[Dataset records]
/-- The 256-bit digest held in eight registers. -/
def State.digestOf (s : State) (f : Fld) (ni : Nat) : Nat :=
  (List.range 8).foldl (fun d k => d + s.fld f ni k <<< (32 * k)) 0

/-- Checks of a stream record (R72, R79, R364, R408, R410). -/
def State.streamBad (s : State) (ni : Nat) (c : ChartRun) (i : Nat) (r : StreamRec) : List Nat :=
  (if r.offset % 256 = 0 then [] else [stBAD_DESCRIPTOR]) ++
  (if i = 15 ∧ s.fld NI_FWLOAD_CFG_ENABLE ni = 1 ∧ (r.dir = 1 ∨ c.system = true) then []
   else if c.system then
    (if (s.pairRange ni (r.handle % 8)).2 < r.offset + 256 * r.flits ∨ s.fld NI_PAIR_BASE_SYS ni (r.handle % 8) = 0 then
      [stACCESS_DENIED] else [])
   else if s.fld NI_HDL_CFG_VALID ni r.handle = 0 ∨ s.fld NI_HDL_CFG_TENANCY ni r.handle ≠ c.ten ∨
      (s.hdlRange ni r.handle).2 < r.offset + 256 * r.flits ∨
      (r.dir = 1 ∧ r.cls = 0 ∧ s.fld NI_HDL_CFG_CLASS ni r.handle = 1) then [stACCESS_DENIED] else [])

/-- Mesh outputs of an entry. -/
def Entry.meshOuts (e : Entry) : List Nat := e.outs.filter (· < 4)

/-- An entry writes an eject stream, or takes an inject stream (R63). -/
def Entry.ejects (e : Entry) : Bool :=
  e.action == 3 || (e.action == 6 && bit e.outMask 4) || (e.action == 4 && decide (2 ≤ e.cstep) && bit e.outMask 4)
def Entry.injects (e : Entry) : Bool :=
  e.action == 2 || ((e.action == 4 || e.action == 5) && e.inPort == 4 && e.claims)

/-- Ports of an entry that R63 does not allow (R66). R63 speaks of no L output of a BUS_DRIVE; one is not allowed here.
Log entry 158, DESIGN CHOICE. -/
def Entry.badPorts (e : Entry) : Bool :=
  let okIn := match e.action with
    | 1 | 3 => decide (e.inPort < 4)
    | 2 => e.inPort == 4
    | 4 => decide (e.inPort < 6)
    | 5 => decide (e.inPort < 5)
    | _ => e.inPort == 5
  let okOut := match e.action with
    | 1 | 2 | 5 => !(bit e.outMask 4)
    | 4 => if e.cstep < 2 then e.outMask == 0 else !(bit e.outMask 4 && e.inPort == 4)
    | _ => true
  decide (7 ≤ e.action) || !okIn || !okOut

/-- Regions of a row that a bus drive reaches from region column c, with their distances (R77). -/
def Entry.busRegions (e : Entry) (c : Nat) : List (Nat × Nat) :=
  (List.range 6).filterMap (fun x =>
    if x = c then some (x, 0)
    else if c < x ∧ bit e.busDir 0 = true ∧ x - c ≤ e.busReach then some (x, x - c)
    else if x < c ∧ bit e.busDir 1 = true ∧ c - x ≤ e.busReach then some (x, c - x)
    else none)

/-- Positions of a segment at which the last departure of an entry is over (R82): its own, the neighbour's, the farthest
tap's. -/
def Entry.endPositions (e : Entry) (slot : Nat) : List Nat :=
  let last := 16 * e.lastBeat + (e.slots.getLast?).getD 0
  let own := last + e.D
  (if e.outs.isEmpty && e.action != 5 then [] else [own]) ++
  e.meshOuts.filterMap (fun p => match neighbour slot p with
    | some n => some (if regionOf n = regionOf slot then own + 2 else own + 16)
    | none => none) ++
  (if e.action = 5 then (e.busRegions (slot % 48 / 8)).map (fun x => last + 16 * x.2 + 4) else [])

/-- A port is absent for charts: no neighbour and no attachment (R17). -/
def portAbsent (slot p : Nat) : Bool := decide (p < 4) && (neighbour slot p).isNone && (offDie slot p).isNone

/-- Checks of one entry, but fences (R66, R82, R86, R89, R192, R326). Log entry 136, DEDUCED. -/
def State.entryBad (s : State) (ni : Nat) (base : Bool) (g : SegImg) (nstr : Nat) (e : Entry) : List Nat :=
  let r := s.rt ni
  let ports := (if e.inPort < 4 then [e.inPort] else []) ++ e.meshOuts
  let str := g.streams[e.stream]?
  let dirBad := fun (d : Nat) => decide (nstr ≤ e.stream) || (match str with | some x => x.dir != d | none => true)
  let links := ports.filterMap (fun p => match offDie ni p with | some (.ol n) => some n | _ => none)
  let bad := e.badPorts || decide (6 ≤ e.inPort) || ports.any (portAbsent ni) || decide (e.slotLast < e.slotFirst) ||
    (decide (0 < e.repeatM1) && decide (e.period ≤ e.runM1)) || decide (g.length ≤ e.lastBeat) ||
    (e.action == 4 && decide (64 < e.rctx + e.slots.length)) ||
    (e.ejects && dirBad 1) || (e.injects && dirBad 0) ||
    (e.endPositions ni).any (fun q => decide (16 * g.length ≤ q)) ||
    (base && !e.meshOuts.isEmpty && e.slots.any (fun v => (v + e.D) % 16 == g.reserve)) ||
    links.any (fun n => s.fld OL_LAND_CFG_ENABLE n == 0) ||
    (e.action == 4 && ((List.range e.slots.length).any (fun k => !(r.binds.any (fun b => b.1 == e.rctx + k)))))
  (if bad then [stBAD_DESCRIPTOR] else []) ++
  (if links.any (fun n => !(s.bundleUp (s.linkBundle n))) then [stLINK_LOST] else [])

/-- Ports of a segment that are out of service (R66). -/
def State.segFenced (s : State) (ni : Nat) (g : SegImg) : Bool :=
  (List.range 4).any (fun p => g.uses p && !(portAbsent ni p) && s.portOut ni p)

/-- Flits that an entry moves in a segment. -/
def Entry.count (e : Entry) : Nat := (e.repeatM1 + 1) * (e.runM1 + 1) * e.slots.length

/-- Booked departures and inputs at the attach points of a router (R341). -/
def State.bookBad (s : State) (ni : Nat) (c : ChartRun) (g : SegImg) : List Nat :=
  (List.range 4).flatMap (fun p =>
    match offDie ni p with
    | some (.mp n a) =>
      [0, 1].flatMap (fun dir =>
        let k := ((g.entries.filter (fun e => if dir = 0 then e.outs.contains p && e.action != 0 else e.claims && e.inPort == p)).map
          Entry.count).sum
        if k = 0 then [] else
          match s.booking n a dir c.chart g.seg with
          | none => [stBAD_DESCRIPTOR]
          | some b =>
            (if s.fld MP_BOOK_CFG_FLITS n b < k then [stBAD_DESCRIPTOR] else []) ++
            (if !c.system && s.fld MP_BOOK_CFG_TENANCY n b != c.ten then [stACCESS_DENIED] else []))
    | _ => [])

/-- B of R89 for a link; a weight of 0 acts as 1. -/
def State.linkB (s : State) (n : Nat) : Nat :=
  let w := match s.fld OL_STATUS_WIDTH n with | 3 => 4 | v => v
  let wt := fun (f : Fld) => zeroAsOne (s.fld f n)
  37 * w * wt OL_TX_WEIGHT_SCHED / (4 * (wt OL_TX_WEIGHT_SCHED + wt OL_TX_WEIGHT_OPEN + wt OL_TX_WEIGHT_SMALL))

/-- Read and check the image at an offset of an NI's chart pair (R79, R87, R362). An image beyond the pair's bound is read all the same, and
its entries' errors are flagged beside ACCESS_DENIED. Log entry 160, DESIGN CHOICE. -/
def State.readSeg (s : State) (ni : Nat) (c : ChartRun) (ofs : Nat) : LoadRes :=
  let pr := s.pairRange ni (s.fld NI_CHART_CTRL_PAIR ni)
  let b := pr.1 + ofs
  let w := s.spadWord ni b
  let nst := bits (w 1) 30 26
  let npatch := bits (w 1) 25 10
  let necnt := bits (w 1) 45 35
  let last := bit (w 0) 2
  let next := bits (w 2) 63 32
  let dig := w 4 + w 5 <<< 64 + w 6 <<< 128 + w 7 <<< 192
  let streams := (List.range (min nst 16)).map (fun i => decodeStream (w (8 + 2 * i)) (w (9 + 2 * i)))
  let pw := 8 + 2 * nst
  let patches := (List.range npatch).map (fun i => (bits (w (pw + 2 * i)) 63 48, bits (w (pw + 2 * i)) 47 37, bits (w (pw + 2 * i + 1)) 63 32))
  let ew := pw + 2 * npatch
  let cur := s.digestOf NI_MAP_DIGEST_DIGEST ni
  let from_ := s.digestOf NI_PATCH_FROM_DIGEST ni
  let patched := dig ≠ cur ∧ s.fld NI_CHART_PATCH_VALID ni = 1 ∧ dig = from_
  let stale := dig ≠ cur ∧ ¬patched
  let mine := patches.filter (fun p => p.1 == s.fld NI_CHART_PATCH_NUM ni)
  let useRepl := patched ∧ mine ≠ []
  let lst : Nat × Nat := match mine with
    | p :: _ => if useRepl then (pr.1 + p.2.2, p.2.1) else (b + 8 * ew, necnt)
    | [] => (b + 8 * ew, necnt)
  let raw := if stale then [] else (List.range (min lst.2 1024)).map (fun i => ofBytes (s.spadRead ni (lst.1 + 16 * i) 16))
  let fixed := raw.map secdedFix
  let entries := fixed.filterMap (fun o => o.map (fun x => decodeEntry x.1))
  let ue := fixed.any (fun o => o.isNone)
  let g : SegImg := ⟨bits (w 0) 63 32, bits (w 0) 31 16, last, bit (w 0) 1, bits (w 1) 63 46, bits (w 1) 34 31, next, dig,
    streams, entries.filter (fun e => e.action != 0),
    ((List.range 4).filterMap (fun p => match offDie ni p with | some (.ol n) => some (p, s.linkB n) | _ => none))⟩
  let inside := fun (o n : Nat) => decide (o + n ≤ pr.2)
  let bad :=
    (if c.system = false ∧ s.pairForeign ni (s.fld NI_CHART_CTRL_PAIR ni) c.ten = true then [stACCESS_DENIED] else []) ++
    (if ofs % 64 ≠ 0 ∨ (¬last ∧ next % 64 ≠ 0) then [stBAD_DESCRIPTOR] else []) ++
    (if inside ofs (8 * ew + 16 * necnt) = false ∨ inside ofs 64 = false then [stACCESS_DENIED] else []) ++
    (if bits (w 0) 15 8 ≠ 1 ∨ g.length = 0 ∨ 1024 < necnt ∨ 16 < nst then [stBAD_DESCRIPTOR] else []) ++
    ((List.range streams.length).zip streams).flatMap (fun x => s.streamBad ni c x.1 x.2) ++
    (if patches.any (fun p => decide (1024 < p.2.1 ∨ p.2.2 % 64 ≠ 0)) then [stBAD_DESCRIPTOR] else []) ++
    (if 1 < mine.length then [stBAD_DESCRIPTOR] else []) ++
    (if patches.any (fun p => !(inside p.2.2 (16 * p.2.1))) then [stACCESS_DENIED] else []) ++
    (if stale then [stCHART_STALE] else
      (if ue then [stDATA_ERROR] else []) ++
      g.entries.flatMap (s.entryBad ni (!(decide useRepl)) g nst) ++ s.bookBad ni c g ++
      (if s.segFenced ni g then [stTARGET_FENCED] else []))
  ⟨bad, g, fixed.any (fun o => match o with | some x => x.2 | none => false), ue, stale, !stale && s.segFenced ni g⟩

/-- Contexts that a segment names and an open-plane reduction holds (R76). -/
def State.ctxHeld (s : State) (slot : Nat) (g : SegImg) : Bool :=
  g.ctxs.any (fun c => ((s.rt slot).ctx.get c {}).owner == 2)

/-- A checked segment enters the idle bank: its contexts are allocated, or the load waits for them (R76, R80). -/
def State.bankSeg (s : State) (slot : Nat) (c : ChartRun) (g : SegImg) : State :=
  if s.ctxHeld slot g then s.setCh slot (some { c with loading := none, waitSeg := some g })
  else
    let s := s.modRt slot (fun r => { r with
      idle := some g
      ctx := g.ctxs.foldl (fun m k => if (m.get k {}).owner = 1 then m else m.put k { owner := 1 }) r.ctx })
    s.setCh slot (some { c with loading := none, waitSeg := none })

◆ **EXERCISE DESCRIPTION**:
Whenever "stale" occurs in a line above, copy that line.

◆ **TASK ANSWER**:
  let stale := dig ≠ cur ∧ ¬patched
  let raw := if stale then [] else (List.range (min lst.2 1024)).map (fun i => ofBytes (s.spadRead ni (lst.1 + 16 * i) 16))
    (if stale then [stCHART_STALE] else
  ⟨bad, g, fixed.any (fun o => match o with | some x => x.2 | none => false), ue, stale, !stale && s.segFenced ni g⟩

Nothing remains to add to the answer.